Data for this exercise:
################

/-! ### Recovery in service -/

/-- SEM_RESET, ERR_RING_BASE and the corrected records (R379, R380, R385): a reset gives its semaphore SEM_RESET_VALUE with bits 48
and 49 clear and touches no other, and one that names no semaphore is ignored with CFG_IGNORED; a ring that is given takes the
records that waited, each at the slot of its number, and one out of range is ignored with CFG_IGNORED; the corrected records
whose 1 ms has passed are no longer held, and one that is written takes the next number. It rests on readings and choices of the
model: notes/assumptions/28.md, notes/assumptions/85.md. -/
def Obligations.RecoveryResults : Prop :=
  ∀ s : State, s.up →
    (∀ (v : Word) (scope : Bool) (c i : Nat), scope = bit1 v 16 → c = bits v 22 17 → i = bits v 15 0 →
      (scope = true ∨ i ≤ 4095 ∧ s.coreLive c = true → ∃ t, exec (.semReset v) s = .next t ∧
        semCount (t.sem scope c i) = s.fld .fault .semResetValue 0 47 0 ∧ semFaulted (t.sem scope c i) = false ∧
        bit1 (t.sem scope c i) 49 = false ∧
        (∀ b d j, t.sem b d j ≠ s.sem b d j → b = scope ∧ j = i ∧ (scope = false → d = c)) ∧
        (∀ d, t.core d = { s.core d with sems := (t.core d).sems }) ∧ t = { s with sems := t.sems, cores := t.cores }) ∧
      (scope = false → 4095 < i ∨ s.coreLive c = false → ∃ t, exec (.semReset v) s = .next t ∧ s.raised t .fault 5 ∧
        s.regsBut t (eventKeys .fault) ∧ t = { s with regs := t.regs })) ∧
    (∀ (v : Word) (base n : Nat), base = bits v 47 6 * 64 → n = bits v 52 48 →
      (n < 8 ∨ 20 < n ∨ base ≠ 0 ∧ s.code.hbmOk base (64 * 2 ^ n) = false → ∃ t, exec (.errRingBaseWrite v) s = .next t ∧
        s.raised t .fault 5 ∧ s.regsBut t (eventKeys .fault) ∧ t = { s with regs := t.regs }) ∧
      (8 ≤ n → n ≤ 20 → base = 0 → ∃ t, exec (.errRingBaseWrite v) s = .next t ∧ t.ringBase = 0 ∧ t.ringSize = 2 ^ n ∧
        s.regsBut t [regKey .fault .errRingBase 0] ∧ t = { s with regs := t.regs }) ∧
      (8 ≤ n → n ≤ 20 → base ≠ 0 → s.code.hbmOk base (64 * 2 ^ n) = true →
        (s.errs.buffered.map (fun r => r.seq % 2 ^ n)).Nodup → ∃ t, exec (.errRingBaseWrite v) s = .next t ∧
        t.ringBase = base ∧ t.ringSize = 2 ^ n ∧ t.errs = { s.errs with buffered := [] } ∧
        (∀ r ∈ s.errs.buffered, t.bytes (base + 64 * (r.seq % 2 ^ n)) 64 = r.bytes) ∧
        s.bytesBut t (s.errs.buffered.map (fun r => (base + 64 * (r.seq % 2 ^ n), 64))) ∧
        s.regsBehind t [regKey .fault .errRingBase 0] ∧
        t = { s.cacheOf t with regs := t.regs, errs := t.errs, mem := t.mem, bad := t.bad })) ∧
    (∃ t, exec .correctedRecordFlush s = .next t ∧
      t.errs.held = s.errs.held.filter (fun r => decide (s.now.toNat < r.time.toNat + 4000000)) ∧ s.semsSame t ∧ t.cores = s.cores ∧
      t.records = s.records) ∧
    ((∀ r ∈ s.errs.held, s.now.toNat < r.time.toNat + 4000000) → exec .correctedRecordFlush s = .next s) ∧
    (∀ (r : ErrRec) (p : Pg), s.errs.held = [r] → s.buffers → r.time.toNat + 4000000 ≤ s.now.toNat → Pg.ofIndex r.page = some p →
      ∃ (t : State) (x : ErrRec), exec .correctedRecordFlush s = .next t ∧ t.errs.buffered = s.errs.buffered ++ [x] ∧
        x.seq = (s.rd .fault .errRingHead 0).toNat ∧ x = { r with seq := x.seq, flags := x.flags } ∧
        t.rd .fault .errRingHead 0 = s.rd .fault .errRingHead 0 + 1 ∧
        t.rd p .errHead 0 = setBits (s.rd .fault .errRingHead 0) 63 63 1 ∧ s.regsBut t (logKeys p) ∧
        t = { s with regs := t.regs, errs := t.errs })
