@[simp] theorem State.setColl_code (r : Nat) (x : Option Coll) : (s.setColl r x).code = s.code := rfl
@[simp] theorem State.setColl_pending (r : Nat) (x : Option Coll) : (s.setColl r x).pending = s.pending := rfl
@[simp] theorem State.setColl_now (r : Nat) (x : Option Coll) : (s.setColl r x).now = s.now := rfl
@[simp] theorem State.setColl_freeIx (r : Nat) (x : Option Coll) : (s.setColl r x).freeIx = s.freeIx := rfl
@[simp] theorem State.setColl_regs (r : Nat) (x : Option Coll) : (s.setColl r x).regs = s.regs := rfl
@[simp] theorem State.setColl_mem (r : Nat) (x : Option Coll) : (s.setColl r x).mem = s.mem := rfl
@[simp] theorem State.setColl_bad (r : Nat) (x : Option Coll) : (s.setColl r x).bad = s.bad := rfl
@[simp] theorem State.setColl_harbour (r : Nat) (x : Option Coll) : (s.setColl r x).harbour = s.harbour := rfl
@[simp] theorem State.setColl_pfLines (r : Nat) (x : Option Coll) : (s.setColl r x).pfLines = s.pfLines := rfl
@[simp] theorem State.setColl_pf (r : Nat) (x : Option Coll) : (s.setColl r x).pf = s.pf := rfl
@[simp] theorem State.setColl_dirty (r : Nat) (x : Option Coll) : (s.setColl r x).dirty = s.dirty := rfl
@[simp] theorem State.setColl_wc (r : Nat) (x : Option Coll) : (s.setColl r x).wc = s.wc := rfl
@[simp] theorem State.setColl_regulators (r : Nat) (x : Option Coll) : (s.setColl r x).regulators = s.regulators := rfl
@[simp] theorem State.setColl_sems (r : Nat) (x : Option Coll) : (s.setColl r x).sems = s.sems := rfl
@[simp] theorem State.setColl_trace (r : Nat) (x : Option Coll) : (s.setColl r x).trace = s.trace := rfl
@[simp] theorem State.setColl_tide (r : Nat) (x : Option Coll) : (s.setColl r x).tide = s.tide := rfl
@[simp] theorem State.setColl_records (r : Nat) (x : Option Coll) : (s.setColl r x).records = s.records := rfl
@[simp] theorem State.setColl_cores (r : Nat) (x : Option Coll) : (s.setColl r x).cores = s.cores := rfl
@[simp] theorem State.setColl_lives (r : Nat) (x : Option Coll) : (s.setColl r x).lives = s.lives := rfl
@[simp] theorem State.setColl_errs (r : Nat) (x : Option Coll) : (s.setColl r x).errs = s.errs := rfl
@[simp] theorem State.setColl_standby (r : Nat) (x : Option Coll) : (s.setColl r x).standby = s.standby := rfl
@[simp] theorem State.setColl_fore (r : Nat) (x : Option Coll) : (s.setColl r x).fore = s.fore := rfl
@[simp] theorem State.setColl_cliff (r : Nat) (x : Option Coll) : (s.setColl r x).cliff = s.cliff := rfl
@[simp] theorem State.setColl_gulk (r : Nat) (x : Option Coll) : (s.setColl r x).gulk = s.gulk := rfl
@[simp] theorem State.setColl_est (r : Nat) (x : Option Coll) : (s.setColl r x).est = s.est := rfl
@[simp] theorem State.setColl_jobs (r : Nat) (x : Option Coll) : (s.setColl r x).jobs = s.jobs := rfl
@[simp] theorem State.setColl_sys (r : Nat) (x : Option Coll) : (s.setColl r x).sys = s.sys := rfl
@[simp] theorem State.setColl_out (r : Nat) (x : Option Coll) : (s.setColl r x).out = s.out := rfl
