theorem State.ringCfgWrite_kept {s0 s : State} (h : Kept s0 s) {p head tail r isCfg v} : Kept s0
    (State.ringCfgWrite s p head tail r isCfg v) := by
  unfold State.ringCfgWrite
  repeat' first
    | with_reducible assumption
    | with_reducible refine State.wrRw_kept ?_
    | with_reducible refine State.ignore_kept ?_
    | with_reducible refine foldl_kept ?_ ?_
    | with_reducible refine foldl_kept_fst ?_ ?_
    | with_reducible refine foldl_kept_snd ?_ ?_
    | with_reducible refine kept_ite ?_ ?_

theorem State.ringRecord_kept {s0 s : State} (h : Kept s0 s) {slot id st wm started deadline} : Kept s0
    (State.ringRecord s slot id st wm started deadline) := by
  unfold State.ringRecord
  have k : ∀ bs, Kept s (s.store slot bs) := fun bs => State.store_kept (Kept.refl s)
  exact h.trans ⟨(k _).code, (k _).pending, (k _).out, List.prefix_append _ _, (k _).mem, (k _).regs, (k _).sems, (k _).errs⟩

theorem State.ringError_kept {s0 s : State} (h : Kept s0 s) {p st id wmUnit wm addr deadline} : Kept s0
    (State.ringError s p st id wmUnit wm addr deadline) := by
  unfold State.ringError
  repeat' first
    | with_reducible assumption
    | with_reducible refine State.report_kept ?_
    | with_reducible refine State.eccUncorr_kept ?_
    | with_reducible refine foldl_kept ?_ ?_
    | with_reducible refine foldl_kept_fst ?_ ?_
    | with_reducible refine foldl_kept_snd ?_ ?_
    | with_reducible refine kept_ite ?_ ?_
    | intro _
    | simp only [Kept.upd]
    | dsimp only
    | split

theorem State.jobPost_kept {s0 s : State} (h : Kept s0 s) {st en trace index inc} : Kept s0 (State.jobPost s st en
    trace index inc).2 := by
  unfold State.jobPost
  repeat' first
    | with_reducible assumption
    | with_reducible refine State.faultSem_kept ?_
    | with_reducible refine State.settled_kept ?_
    | with_reducible refine State.semOp_kept ?_
    | with_reducible refine State.semOp_kept_eq (by assumption) ?_
    | with_reducible refine foldl_kept ?_ ?_
    | with_reducible refine foldl_kept_fst ?_ ?_
    | with_reducible refine foldl_kept_snd ?_ ?_
    | with_reducible refine kept_ite ?_ ?_
    | with_reducible refine kept_ite_snd ?_ ?_

theorem State.jobPost_kept_eq {s0 s t9 : State} {st en trace index inc} {y9} (e : State.jobPost s st en trace index
    inc = (y9, t9)) (h : Kept s0 s) : Kept s0 t9 := by
  have := State.jobPost_kept h (st := st) (en := en) (trace := trace) (index := index) (inc := inc)
  rw [e] at this
  exact this

end Sys2Proof.Machine
end

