theorem execScalarStore_kept {s0 s : State} (h : Kept s0 s) {c q} : KeptO s0 (execScalarStore c q s) := by
  unfold execScalarStore
  repeat' first
    | with_reducible assumption
    | with_reducible refine KeptO.next ?_
    | with_reducible refine State.store_kept ?_
    | with_reducible refine State.scalar_kept ?_ ?_
    | with_reducible refine State.awake_kept ?_ ?_
    | with_reducible refine foldl_kept ?_ ?_
    | with_reducible refine foldl_kept_fst ?_ ?_
    | with_reducible refine foldl_kept_snd ?_ ?_
    | with_reducible refine kept_ite ?_ ?_
    | intro _

theorem execScalarLoad_kept {s0 s : State} (h : Kept s0 s) {c q} : KeptO s0 (execScalarLoad c q s) := by
  unfold execScalarLoad
  repeat' first
    | with_reducible assumption
    | with_reducible refine KeptO.next ?_
    | with_reducible refine State.setSc_kept ?_
    | with_reducible refine State.scalar_kept ?_ ?_
    | with_reducible refine State.awake_kept ?_ ?_
    | with_reducible refine foldl_kept ?_ ?_
    | with_reducible refine foldl_kept_fst ?_ ?_
    | with_reducible refine foldl_kept_snd ?_ ?_
    | with_reducible refine kept_ite ?_ ?_
    | intro _

theorem execLenReg_kept {s0 s : State} (h : Kept s0 s) {c q} : KeptO s0 (execLenReg c q s) := by
  unfold execLenReg
  repeat' first
    | with_reducible assumption
    | with_reducible refine KeptO.next ?_
    | with_reducible refine State.setSlot_kept ?_
    | with_reducible refine State.scalar_kept ?_ ?_
    | with_reducible refine State.awake_kept ?_ ?_
    | with_reducible refine foldl_kept ?_ ?_
    | with_reducible refine foldl_kept_fst ?_ ?_
    | with_reducible refine foldl_kept_snd ?_ ?_
    | with_reducible refine kept_ite ?_ ?_
    | intro _

theorem execLenImm_kept {s0 s : State} (h : Kept s0 s) {c q} : KeptO s0 (execLenImm c q s) := by
  unfold execLenImm
  repeat' first
    | with_reducible assumption
    | with_reducible refine KeptO.next ?_
    | with_reducible refine State.setSlot_kept ?_
    | with_reducible refine State.scalar_kept ?_ ?_
    | with_reducible refine State.awake_kept ?_ ?_
    | with_reducible refine foldl_kept ?_ ?_
    | with_reducible refine foldl_kept_fst ?_ ?_
    | with_reducible refine foldl_kept_snd ?_ ?_
    | with_reducible refine kept_ite ?_ ?_
    | intro _

theorem execScalarAdd_kept {s0 s : State} (h : Kept s0 s) {c q} : KeptO s0 (execScalarAdd c q s) := by
  unfold execScalarAdd
  repeat' first
    | with_reducible assumption
    | with_reducible refine KeptO.next ?_
    | with_reducible refine State.setSc_kept ?_
    | with_reducible refine State.scalar_kept ?_ ?_
    | with_reducible refine State.awake_kept ?_ ?_
    | with_reducible refine foldl_kept ?_ ?_
    | with_reducible refine foldl_kept_fst ?_ ?_
    | with_reducible refine foldl_kept_snd ?_ ?_
    | with_reducible refine kept_ite ?_ ?_
    | intro _

theorem execScalarSet_kept {s0 s : State} (h : Kept s0 s) {c q} : KeptO s0 (execScalarSet c q s) := by
  unfold execScalarSet
  repeat' first
    | with_reducible assumption
    | with_reducible refine KeptO.next ?_
    | with_reducible refine State.setSc_kept ?_
    | with_reducible refine State.scalar_kept ?_ ?_
    | with_reducible refine State.awake_kept ?_ ?_
    | with_reducible refine foldl_kept ?_ ?_
    | with_reducible refine foldl_kept_fst ?_ ?_
    | with_reducible refine foldl_kept_snd ?_ ?_
    | with_reducible refine kept_ite ?_ ?_
    | intro _

theorem execBranch_kept {s0 s : State} (h : Kept s0 s) {c q} : KeptO s0 (execBranch c q s) := by
  unfold execBranch
  repeat' first
    | with_reducible assumption
    | with_reducible refine KeptO.next ?_
    | with_reducible refine State.bump_kept ?_
    | with_reducible refine State.issueDone_kept ?_
    | with_reducible refine State.issueFailed_kept ?_
    | with_reducible refine State.row_kept ?_ ?_
    | with_reducible refine State.awake_kept ?_ ?_
    | with_reducible refine foldl_kept ?_ ?_
    | with_reducible refine foldl_kept_fst ?_ ?_
    | with_reducible refine foldl_kept_snd ?_ ?_
    | with_reducible refine kept_ite ?_ ?_
    | intro _

theorem execSub_kept {s0 s : State} (h : Kept s0 s) {c q} : KeptO s0 (execSub c q s) := by
  unfold execSub
  repeat' first
    | with_reducible assumption
    | with_reducible refine KeptO.next ?_
    | with_reducible refine State.addSub_kept ?_
    | with_reducible refine State.row_kept ?_ ?_
    | with_reducible refine State.awake_kept ?_ ?_
    | with_reducible refine foldl_kept ?_ ?_
    | with_reducible refine foldl_kept_fst ?_ ?_
    | with_reducible refine foldl_kept_snd ?_ ?_
    | with_reducible refine kept_ite ?_ ?_
    | intro _

theorem execAdd_kept {s0 s : State} (h : Kept s0 s) {c q} : KeptO s0 (execAdd c q s) := by
  unfold execAdd
  repeat' first
    | with_reducible assumption
    | with_reducible refine KeptO.next ?_
    | with_reducible refine State.addSub_kept ?_
    | with_reducible refine State.row_kept ?_ ?_
    | with_reducible refine State.awake_kept ?_ ?_
    | with_reducible refine foldl_kept ?_ ?_
    | with_reducible refine foldl_kept_fst ?_ ?_
    | with_reducible refine foldl_kept_snd ?_ ?_
    | with_reducible refine kept_ite ?_ ?_
    | intro _

theorem execWaitGeSatisfied_kept {s0 s : State} (h : Kept s0 s) {c q} : KeptO s0 (execWaitGeSatisfied c q s) := by
  unfold execWaitGeSatisfied
  repeat' first
    | with_reducible assumption
    | with_reducible refine KeptO.next ?_
    | with_reducible refine State.traceWait_kept ?_
    | with_reducible refine State.setQueue_kept ?_
    | with_reducible refine State.drainQueue_kept ?_
    | with_reducible refine State.settled_kept ?_
    | with_reducible refine State.awake_kept ?_ ?_
    | with_reducible refine foldl_kept ?_ ?_
    | with_reducible refine foldl_kept_fst ?_ ?_
    | with_reducible refine foldl_kept_snd ?_ ?_
    | with_reducible refine kept_ite ?_ ?_
    | intro _
    | dsimp only
    | split

theorem execWaitGe_kept {s0 s : State} (h : Kept s0 s) {c q} : KeptO s0 (execWaitGe c q s) := by
  unfold execWaitGe
  repeat' first
    | with_reducible assumption
    | with_reducible refine KeptO.next ?_
    | with_reducible refine State.setQueue_kept ?_
    | with_reducible refine State.arbitrate_kept ?_
    | with_reducible refine State.issue_kept ?_
    | with_reducible refine State.traceWait_kept ?_
    | with_reducible refine State.issueDone_kept ?_
    | with_reducible refine State.issueFailed_kept ?_
    | with_reducible refine State.row_kept ?_ ?_
    | with_reducible refine State.awake_kept ?_ ?_
    | with_reducible refine foldl_kept ?_ ?_
    | with_reducible refine foldl_kept_fst ?_ ?_
    | with_reducible refine foldl_kept_snd ?_ ?_
    | with_reducible refine kept_ite ?_ ?_
    | intro _
    | dsimp only
    | split

/-! ### Completion -/

theorem State.arriveWrite_kept {s0 s : State} (h : Kept s0 s) {c n v} : Kept s0 (State.arriveWrite s c n v) := by
  unfold State.arriveWrite
  repeat' first
    | with_reducible assumption
    | with_reducible refine State.wr_kept ?_
    | with_reducible refine State.wrRw_kept ?_
    | with_reducible refine State.setCore_kept ?_
    | with_reducible refine foldl_kept ?_ ?_
    | with_reducible refine foldl_kept_fst ?_ ?_
    | with_reducible refine foldl_kept_snd ?_ ?_
    | with_reducible refine kept_ite ?_ ?_

theorem State.chunkCounts_kept {s0 s : State} (h : Kept s0 s) {c a n} : Kept s0 (State.chunkCounts s c a n) := by
  unfold State.chunkCounts
  repeat' first
    | with_reducible assumption
    | with_reducible refine State.event_kept ?_
    | with_reducible refine State.bump_kept ?_
    | with_reducible refine foldl_kept ?_ ?_
    | with_reducible refine foldl_kept_fst ?_ ?_
    | with_reducible refine foldl_kept_snd ?_ ?_
    | with_reducible refine kept_ite ?_ ?_

theorem State.rsEnds_kept {s0 s : State} (h : Kept s0 s) {c f} : Kept s0 (State.rsEnds s c f) := by
  unfold State.rsEnds
  repeat' first
    | with_reducible assumption
    | with_reducible refine State.bump_kept ?_
    | with_reducible refine State.event_kept ?_
    | with_reducible refine State.chunkCounts_kept ?_
    | with_reducible refine foldl_kept ?_ ?_
    | with_reducible refine foldl_kept_fst ?_ ?_
    | with_reducible refine foldl_kept_snd ?_ ?_
    | with_reducible refine kept_ite ?_ ?_
    | intro _

theorem State.bumpUpTo_kept {s0 s : State} (h : Kept s0 s) {p r i n} : Kept s0 (State.bumpUpTo s p r i n) := by
  unfold State.bumpUpTo
  repeat' first
    | with_reducible assumption
    | with_reducible refine State.bump_kept ?_
    | with_reducible refine State.draw_kept ?_

theorem State.countsOf_kept {s0 s : State} (h : Kept s0 s) {f} : Kept s0 (State.countsOf s f) := by
  unfold State.countsOf
  repeat' first
    | with_reducible assumption
    | with_reducible refine State.bumpUpTo_kept ?_
    | with_reducible refine State.bump_kept ?_
    | with_reducible refine foldl_kept ?_ ?_
    | with_reducible refine foldl_kept_fst ?_ ?_
    | with_reducible refine foldl_kept_snd ?_ ?_
    | with_reducible refine kept_ite ?_ ?_
    | intro _
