theorem State.loadBegins_kept {s0 s : State} (h : Kept s0 s) {k r} : Kept s0 (State.loadBegins s k r) := by
  unfold State.loadBegins
  repeat' first
    | with_reducible assumption
    | with_reducible refine State.poolWaits_kept ?_
    | with_reducible refine State.setReq_kept ?_
    | with_reducible refine State.setModel_kept ?_
    | with_reducible refine State.allocate_kept ?_
    | with_reducible refine State.allocate_kept_eq (by assumption) ?_
    | with_reducible refine foldl_kept ?_ ?_
    | with_reducible refine foldl_kept_fst ?_ ?_
    | with_reducible refine foldl_kept_snd ?_ ?_
    | with_reducible refine kept_ite ?_ ?_

theorem State.staged_kept {s0 s : State} (h : Kept s0 s) {m v} : Kept s0 (State.staged s m v) := by
  unfold State.staged
  repeat' first
    | with_reducible assumption
    | with_reducible refine State.goLive_kept ?_
    | with_reducible refine State.answer_kept ?_
    | with_reducible refine State.takeHomes_kept ?_
    | with_reducible refine State.takeHomes_kept_eq (by assumption) ?_
    | with_reducible refine State.setModel_kept ?_
    | with_reducible refine State.allocate_kept ?_
    | with_reducible refine State.allocate_kept_eq (by assumption) ?_
    | with_reducible refine foldl_kept ?_ ?_
    | with_reducible refine foldl_kept_fst ?_ ?_
    | with_reducible refine foldl_kept_snd ?_ ?_
    | with_reducible refine kept_ite ?_ ?_
    | intro _
    | dsimp only
    | split

theorem State.modelStaged_kept {s0 s : State} (h : Kept s0 s) {m v} : Kept s0 (State.modelStaged s m v) := by
  unfold State.modelStaged
  repeat' first
    | with_reducible assumption
    | with_reducible refine State.staged_kept ?_

theorem State.objBegin_kept {s0 s : State} (h : Kept s0 s) {k r} : Kept s0 (State.objBegin s k r) := by
  unfold State.objBegin
  repeat' first
    | with_reducible assumption
    | with_reducible refine State.poolWaits_kept ?_
    | with_reducible refine State.setReq_kept ?_
    | with_reducible refine State.objCreate_kept ?_
    | with_reducible refine State.objCreate_kept_eq (by assumption) ?_
    | with_reducible refine foldl_kept ?_ ?_
    | with_reducible refine foldl_kept_fst ?_ ?_
    | with_reducible refine foldl_kept_snd ?_ ?_
    | with_reducible refine kept_ite ?_ ?_
    | intro _
    | simp only [Kept.upd]
    | dsimp only
    | split

theorem State.objRead_kept {s0 s : State} (h : Kept s0 s) {k r} : Kept s0 (State.objRead s k r) := by
  unfold State.objRead
  repeat' first
    | with_reducible assumption
    | with_reducible refine State.answer_kept ?_
    | with_reducible refine State.setCliffObj_kept ?_
    | with_reducible refine State.refuse_kept ?_
    | with_reducible refine foldl_kept ?_ ?_
    | with_reducible refine foldl_kept_fst ?_ ?_
    | with_reducible refine foldl_kept_snd ?_ ?_
    | with_reducible refine kept_ite ?_ ?_
    | intro _
    | dsimp only
    | split

theorem State.objStore_kept {s0 s : State} (h : Kept s0 s) {obj first data} : Kept s0 (State.objStore s obj first
    data) := by
  unfold State.objStore
  repeat' first
    | with_reducible assumption
    | with_reducible refine State.programmed_kept ?_
    | with_reducible refine State.setCliffObj_kept ?_
    | with_reducible refine foldl_kept ?_ ?_
    | with_reducible refine foldl_kept_fst ?_ ?_
    | with_reducible refine foldl_kept_snd ?_ ?_
    | with_reducible refine kept_ite ?_ ?_
    | intro _
    | dsimp only
    | split
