theorem State.swapWeights_kept {s0 s : State} (h : Kept s0 s) {x ts} : Kept s0 (State.swapWeights s x ts) := by
  unfold State.swapWeights
  repeat' first
    | with_reducible assumption
    | with_reducible refine State.setModel_kept ?_
    | with_reducible refine State.writeHomes_kept ?_
    | with_reducible refine foldl_kept ?_ ?_
    | with_reducible refine foldl_kept_fst ?_ ?_
    | with_reducible refine foldl_kept_snd ?_ ?_
    | with_reducible refine kept_ite ?_ ?_
    | intro _
    | dsimp only
    | split

theorem State.updateBump_kept {s0 s : State} (h : Kept s0 s) {c n} : Kept s0 (State.updateBump s c n) := by
  unfold State.updateBump
  repeat' first
    | with_reducible assumption
    | with_reducible refine State.bump_kept ?_
    | with_reducible refine State.draw_kept ?_

theorem State.trainCommits_kept {s0 s : State} (h : Kept s0 s) {j x t r e g grad q own} : Kept s0
    (State.trainCommits s j x t r e g grad q own) := by
  unfold State.trainCommits
  repeat' first
    | with_reducible assumption
    | with_reducible refine State.answer_kept ?_
    | with_reducible refine State.wr_kept ?_
    | with_reducible refine State.setFld_kept ?_
    | with_reducible refine State.bumpFree_kept ?_
    | with_reducible refine State.bump_kept ?_
    | with_reducible refine State.event_kept ?_
    | with_reducible refine State.onUpdate_kept ?_ ?_
    | with_reducible refine State.swapWeights_kept ?_
    | with_reducible refine State.updateBump_kept ?_
    | with_reducible refine State.setJob_kept ?_
    | with_reducible refine foldl_kept ?_ ?_
    | with_reducible refine foldl_kept_fst ?_ ?_
    | with_reducible refine foldl_kept_snd ?_ ?_
    | with_reducible refine kept_ite ?_ ?_
    | intro _
    | simp only [Kept.upd]

theorem execUpdateCommit_kept {s0 s : State} (h : Kept s0 s) {j e} : KeptO s0 (execUpdateCommit j e s) := by
  unfold execUpdateCommit
  repeat' first
    | with_reducible assumption
    | with_reducible refine KeptO.next ?_
    | with_reducible refine State.trainFails_kept ?_
    | with_reducible refine State.trainCommits_kept ?_
    | with_reducible refine State.setFld_kept ?_
    | with_reducible refine State.event_kept ?_
    | with_reducible refine State.dataCollectives_kept ?_
    | with_reducible refine State.runMicro_kept ?_
    | with_reducible refine State.runMicro_kept_eq (by assumption) ?_
    | with_reducible refine State.remapped_kept ?_
    | with_reducible refine State.remapped_kept_eq (by assumption) ?_
    | with_reducible refine State.permuteNumbered_kept ?_
    | with_reducible refine State.awake_kept ?_ ?_
    | with_reducible refine foldl_kept ?_ ?_
    | with_reducible refine foldl_kept_fst ?_ ?_
    | with_reducible refine foldl_kept_snd ?_ ?_
    | with_reducible refine kept_ite ?_ ?_
    | intro _
    | simp only [Kept.upd]
    | dsimp only
    | split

################

Exercise requirements: Go through the listing above and pull out each line containing the word "objBegin".

Exercise response:
theorem State.objBegin_kept {s0 s : State} (h : Kept s0 s) {k r} : Kept s0 (State.objBegin s k r) := by
  unfold State.objBegin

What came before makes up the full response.